Is $$-1<x<1$$? ($$x\neq{0}$$)
So, the question asks whether x is in the range shown below:

(1) $$\frac{x}{|x|}< x$$

Two cases:
A. $$x<0$$ --> $$\frac{x}{-x}<x$$ --> $$-1<x$$. But remember that $$x<0$$, so $$-1<x<0$$

B. $$x>0$$ --> $$\frac{x}{x}<x$$ --> $$1<x$$.

Two ranges $$-1<x<0$$ or $$x>1$$. Which says that $$x$$ either in the first range or in the second.
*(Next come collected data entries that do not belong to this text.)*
-- ==== Sys2Proof/Laws/KChan.lean ====
section
/-! SUPPORT. The operations of Machine/Chan.lean keep every property closed under the writers that they reach. -/

namespace Sys2Proof.Laws
open Sys2Proof.Machine

set_option linter.unreachableTactic false
set_option linter.unusedTactic false
set_option linter.unusedVariables false

theorem countHeld_keeps {P : State → Prop} (hP : Closed P) (c : Fin 16) (n : Nat) (s : State) (hs0 : P s) : P (countHeld c n s) := by
  unfold countHeld
  repeat' (first | (with_reducible assumption) | (intro _) | (with_reducible apply fbumpN_keeps) | (with_reducible apply updChan_keeps) | (with_reducible apply optMap_keeps) | (with_reducible apply optGet_keeps) | (fail_if_no_progress with_reducible apply Closed.other hP) | (dsimp only [-Nat.reducePow, Option.getD_some, Option.getD_none]) | (with_reducible apply ite_keeps) | split | (refine of_fst (by with_reducible assumption) ?_) | (refine of_snd (by with_reducible assumption) ?_) | (refine of_snd2 (by with_reducible assumption) ?_) | (refine of_mid (by with_reducible assumption) ?_) | (refine of_getD (s := s) (by with_reducible assumption) ?_))

theorem besideRec_keeps {P : State → Prop} (hP : Closed P) (c : Fin 16) (x : Cmd) (s : State) (hs0 : P s) : P (besideRec c x s) := by
  unfold besideRec
  repeat' (first | (with_reducible assumption) | (intro _) | (with_reducible apply setBrec_keeps) | (fail_if_no_progress with_reducible apply Closed.other hP) | (dsimp only [-Nat.reducePow, Option.getD_some, Option.getD_none]) | (with_reducible apply ite_keeps) | split | (refine of_fst (by with_reducible assumption) ?_) | (refine of_snd (by with_reducible assumption) ?_) | (refine of_snd2 (by with_reducible assumption) ?_) | (refine of_mid (by with_reducible assumption) ?_) | (refine of_getD (s := s) (by with_reducible assumption) ?_))

theorem admitLock_keeps {P : State → Prop} (hP : Closed P) (c : Fin 16) (x : Cmd) (s : State) (hs0 : P s) : P (admitLock c x s) := by
  unfold admitLock
  repeat' (first | (with_reducible assumption) | (intro _) | (with_reducible apply updChan_keeps) | (with_reducible apply unlock_keeps) | (with_reducible apply spareAdmit_keeps) | (fail_if_no_progress with_reducible apply Closed.other hP) | (dsimp only [-Nat.reducePow, Option.getD_some, Option.getD_none]) | (with_reducible apply ite_keeps) | split | (refine of_fst (by with_reducible assumption) ?_) | (refine of_snd (by with_reducible assumption) ?_) | (refine of_snd2 (by with_reducible assumption) ?_) | (refine of_mid (by with_reducible assumption) ?_) | (refine of_getD (s := s) (by with_reducible assumption) ?_))

theorem copyEcc_keeps {P : State → Prop} (hP : Closed P) (hD : ClosedDram P) (c : Fin 16) (lam : Nat) (ecc : LineEcc) (s : State) (hs0 : P s) : P (copyEcc c lam ecc s) := by
  unfold copyEcc
  repeat' (first | (with_reducible assumption) | (intro _) | (with_reducible apply fbump_keeps) | (with_reducible apply storeLine_keeps) | (fail_if_no_progress with_reducible apply Closed.other hP) | (dsimp only [-Nat.reducePow, Option.getD_some, Option.getD_none]) | (with_reducible apply ite_keeps) | split | (refine of_fst (by with_reducible assumption) ?_) | (refine of_snd (by with_reducible assumption) ?_) | (refine of_snd2 (by with_reducible assumption) ?_) | (refine of_mid (by with_reducible assumption) ?_) | (refine of_getD (s := s) (by with_reducible assumption) ?_))

theorem runDisplaced_keeps {P : State → Prop} (hP : Closed P) (hS : ClosedStrm P) (hD : ClosedDram P) (hW : ClosedWay P) (c : Fin 16) (ecc : LineEcc) (x : Cmd) (s : State) (hs0 : P s) : P (runDisplaced c ecc x s) := by
  unfold runDisplaced
  repeat' (first | (with_reducible assumption) | (intro _) | (with_reducible apply storeLine_keeps) | (with_reducible apply servePoint_keeps) | (with_reducible apply chargeFor_keeps) | (with_reducible apply readDone_keeps) | (with_reducible apply writeDone_keeps) | (with_reducible apply unlock_keeps) | (with_reducible apply besideRec_keeps) | (with_reducible apply copyEcc_keeps) | (fail_if_no_progress with_reducible apply Closed.other hP) | (dsimp only [-Nat.reducePow, Option.getD_some, Option.getD_none]) | (with_reducible apply ite_keeps) | split | (refine of_fst (by with_reducible assumption) ?_) | (refine of_snd (by with_reducible assumption) ?_) | (refine of_snd2 (by with_reducible assumption) ?_) | (refine of_mid (by with_reducible assumption) ?_) | (refine of_getD (s := s) (by with_reducible assumption) ?_))

theorem recopy_keeps {P : State → Prop} (hP : Closed P) (c : Fin 16) (x : Cmd) (s : State) (hs0 : P s) : P (recopy c x s) := by
  unfold recopy
  repeat' (first | (with_reducible assumption) | (intro _) | (with_reducible apply updChan_keeps) | (fail_if_no_progress with_reducible apply Closed.other hP) | (dsimp only [-Nat.reducePow, Option.getD_some, Option.getD_none]) | (with_reducible apply ite_keeps) | split | (refine of_fst (by with_reducible assumption) ?_) | (refine of_snd (by with_reducible assumption) ?_) | (refine of_snd2 (by with_reducible assumption) ?_) | (refine of_mid (by with_reducible assumption) ?_) | (refine of_getD (s := s) (by with_reducible assumption) ?_))

theorem enterLine_keeps {P : State → Prop} (hP : Closed P) (c : Fin 16) (x : Cmd) (s : State) (hs0 : P s) : P (enterLine c x s) := by
  unfold enterLine
  repeat' (first | (with_reducible assumption) | (intro _) | (with_reducible apply updChan_keeps) | (with_reducible apply fillStat_keeps) | (with_reducible apply exitPd_keeps) | (with_reducible apply admitLock_keeps) | (with_reducible apply recopy_keeps) | (fail_if_no_progress with_reducible apply Closed.other hP) | (dsimp only [-Nat.reducePow, Option.getD_some, Option.getD_none]) | (with_reducible apply ite_keeps) | split | (refine of_fst (by with_reducible assumption) ?_) | (refine of_snd (by with_reducible assumption) ?_) | (refine of_snd2 (by with_reducible assumption) ?_) | (refine of_mid (by with_reducible assumption) ?_) | (refine of_getD (s := s) (by with_reducible assumption) ?_))

theorem enterCopy_keeps {P : State → Prop} (hP : Closed P) (hS : ClosedStrm P) (hD : ClosedDram P) (hW : ClosedWay P) (c : Fin 16) (ecc : LineEcc) (x : Cmd) (s : State) (hs0 : P s) : P (enterCopy c ecc x s) := by
  unfold enterCopy
  repeat' (first | (with_reducible assumption) | (intro _) | (with_reducible apply admitLock_keeps) | (with_reducible apply runDisplaced_keeps) | (fail_if_no_progress with_reducible apply Closed.other hP) | (dsimp only [-Nat.reducePow, Option.getD_some, Option.getD_none]) | (with_reducible apply ite_keeps) | split | (refine of_fst (by with_reducible assumption) ?_) | (refine of_snd (by with_reducible assumption) ?_) | (refine of_snd2 (by with_reducible assumption) ?_) | (refine of_mid (by with_reducible assumption) ?_) | (refine of_getD (s := s) (by with_reducible assumption) ?_))

theorem startInord_keeps {P : State → Prop} (hP : Closed P) (c : Fin 16) (sn : Nat) (s : State) (hs0 : P s) : P (startInord c sn s) := by
  unfold startInord
  repeat' (first | (with_reducible assumption) | (intro _) | (with_reducible apply fbump_keeps) | (with_reducible apply updChan_keeps) | (with_reducible apply fsetBit_keeps) | (with_reducible apply deferAll_keeps) | (with_reducible apply stopIdle_keeps) | (fail_if_no_progress with_reducible apply Closed.other hP) | (dsimp only [-Nat.reducePow, Option.getD_some, Option.getD_none]) | (with_reducible apply ite_keeps) | split | (refine of_fst (by with_reducible assumption) ?_) | (refine of_snd (by with_reducible assumption) ?_) | (refine of_snd2 (by with_reducible assumption) ?_) | (refine of_mid (by with_reducible assumption) ?_) | (refine of_getD (s := s) (by with_reducible assumption) ?_))

theorem admitAt_keeps {P : State → Prop} (hP : Closed P) (c : Fin 16) (i : Nat) (s : State) (hs0 : P s) : P (admitAt c i s) := by
  unfold admitAt
  repeat' (first | (with_reducible assumption) | (intro _) | (with_reducible apply updChan_keeps) | (with_reducible apply enterLine_keeps) | (with_reducible apply startInord_keeps) | (fail_if_no_progress with_reducible apply Closed.other hP) | (dsimp only [-Nat.reducePow, Option.getD_some, Option.getD_none]) | (with_reducible apply ite_keeps) | split | (refine of_fst (by with_reducible assumption) ?_) | (refine of_snd (by with_reducible assumption) ?_) | (refine of_snd2 (by with_reducible assumption) ?_) | (refine of_mid (by with_reducible assumption) ?_) | (refine of_getD (s := s) (by with_reducible assumption) ?_))

theorem admitNext_keeps {P : State → Prop} (hP : Closed P) (c : Fin 16) (s : State) (hs0 : P s) : P (admitNext c s) := by
  unfold admitNext
  repeat' (first | (with_reducible assumption) | (intro _) | (with_reducible apply updChan_keeps) | (with_reducible apply advanceTo8_keeps) | (with_reducible apply countHeld_keeps) | (with_reducible apply enterLine_keeps) | (with_reducible apply admitAt_keeps) | (fail_if_no_progress with_reducible apply Closed.other hP) | (dsimp only [-Nat.reducePow, Option.getD_some, Option.getD_none]) | (with_reducible apply ite_keeps) | split | (refine of_fst (by with_reducible assumption) ?_) | (refine of_snd (by with_reducible assumption) ?_) | (refine of_snd2 (by with_reducible assumption) ?_) | (refine of_mid (by with_reducible assumption) ?_) | (refine of_getD (s := s) (by with_reducible assumption) ?_))

theorem admission_keeps {P : State → Prop} (hP : Closed P) (hS : ClosedStrm P) (hD : ClosedDram P) (hW : ClosedWay P) (c : Fin 16) (ecc : LineEcc) (s : State) (hs0 : P s) : P (admission c ecc s) := by
  unfold admission
  repeat' (first | (with_reducible assumption) | (intro _) | (with_reducible apply updChan_keeps) | (with_reducible apply enterCopy_keeps) | (with_reducible apply admitNext_keeps) | (fail_if_no_progress with_reducible apply Closed.other hP) | (dsimp only [-Nat.reducePow, Option.getD_some, Option.getD_none]) | (with_reducible apply ite_keeps) | split | (refine of_fst (by with_reducible assumption) ?_) | (refine of_snd (by with_reducible assumption) ?_) | (refine of_snd2 (by with_reducible assumption) ?_) | (refine of_mid (by with_reducible assumption) ?_) | (refine of_getD (s := s) (by with_reducible assumption) ?_))

theorem chargeCmd_keeps {P : State → Prop} (hP : Closed P) (x : Cmd) (k : Nat) (man : Option (BitVec 8)) (s : State) (hs0 : P s) : P (chargeCmd x k man s) := by
  unfold chargeCmd
  repeat' (first | (with_reducible assumption) | (intro _) | (with_reducible apply chargeFor_keeps) | (fail_if_no_progress with_reducible apply Closed.other hP) | (dsimp only [-Nat.reducePow, Option.getD_some, Option.getD_none]) | (with_reducible apply ite_keeps) | split | (refine of_fst (by with_reducible assumption) ?_) | (refine of_snd (by with_reducible assumption) ?_) | (refine of_snd2 (by with_reducible assumption) ?_) | (refine of_mid (by with_reducible assumption) ?_) | (refine of_getD (s := s) (by with_reducible assumption) ?_))

theorem updIssuable_keeps {P : State → Prop} (hP : Closed P) (c : Fin 16) (pos : Nat) (f : Cmd → Cmd) (s : State) (hs0 : P s) : P (updIssuable c pos f s) := by
  unfold updIssuable
  repeat' (first | (with_reducible assumption) | (intro _) | (with_reducible apply updChan_keeps) | (fail_if_no_progress with_reducible apply Closed.other hP) | (dsimp only [-Nat.reducePow, Option.getD_some, Option.getD_none]) | (with_reducible apply ite_keeps) | split | (refine of_fst (by with_reducible assumption) ?_) | (refine of_snd (by with_reducible assumption) ?_) | (refine of_snd2 (by with_reducible assumption) ?_) | (refine of_mid (by with_reducible assumption) ?_) | (refine of_getD (s := s) (by with_reducible assumption) ?_))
Not sufficient to answer whether $$-1<x<1$$. (For instance $$x$$ can be $$-0.5$$ or $$3$$)

Second approach: look at the fraction $$\frac{x}{|x|}$$ it can take only two values:
1 for $$x>0$$ --> so we would have: $$1<x$$;
Or -1 for $$x<0$$ --> so we would have: $$-1<x$$ and as we considering the range for which $$x<0$$ then completer range would be: $$-1<x<0$$.

The same two ranges: $$-1<x<0$$ or $$x>1$$:

(2) $$|x| > x$$. Well this basically tells that $$x$$ is negative, as if x were positive or zero then $$|x|$$ would be equal to $$x$$. Only one range: $$x<0$$, but still insufficient to say whether $$-1<x<1$$. (For instance $$x$$ can be $$-0.5$$ or $$-10$$)

Or consider two cases again:
$$x<0$$--> $$-x>x$$--> $$x<0$$.
$$x>0$$ --> $$x>x$$: never correct.

(1)+(2) Intersection of the ranges from (1) and (2) is the range $$-1<x<0$$ ($$x<0$$ (from 2) and $$-1<x<0$$ or $$x>1$$ (from 1), hence $$-1<x<0$$):

Every $$x$$ from this range is definitely in the range $$-1<x<1$$. So, we have a definite YES answer to the question. Sufficient.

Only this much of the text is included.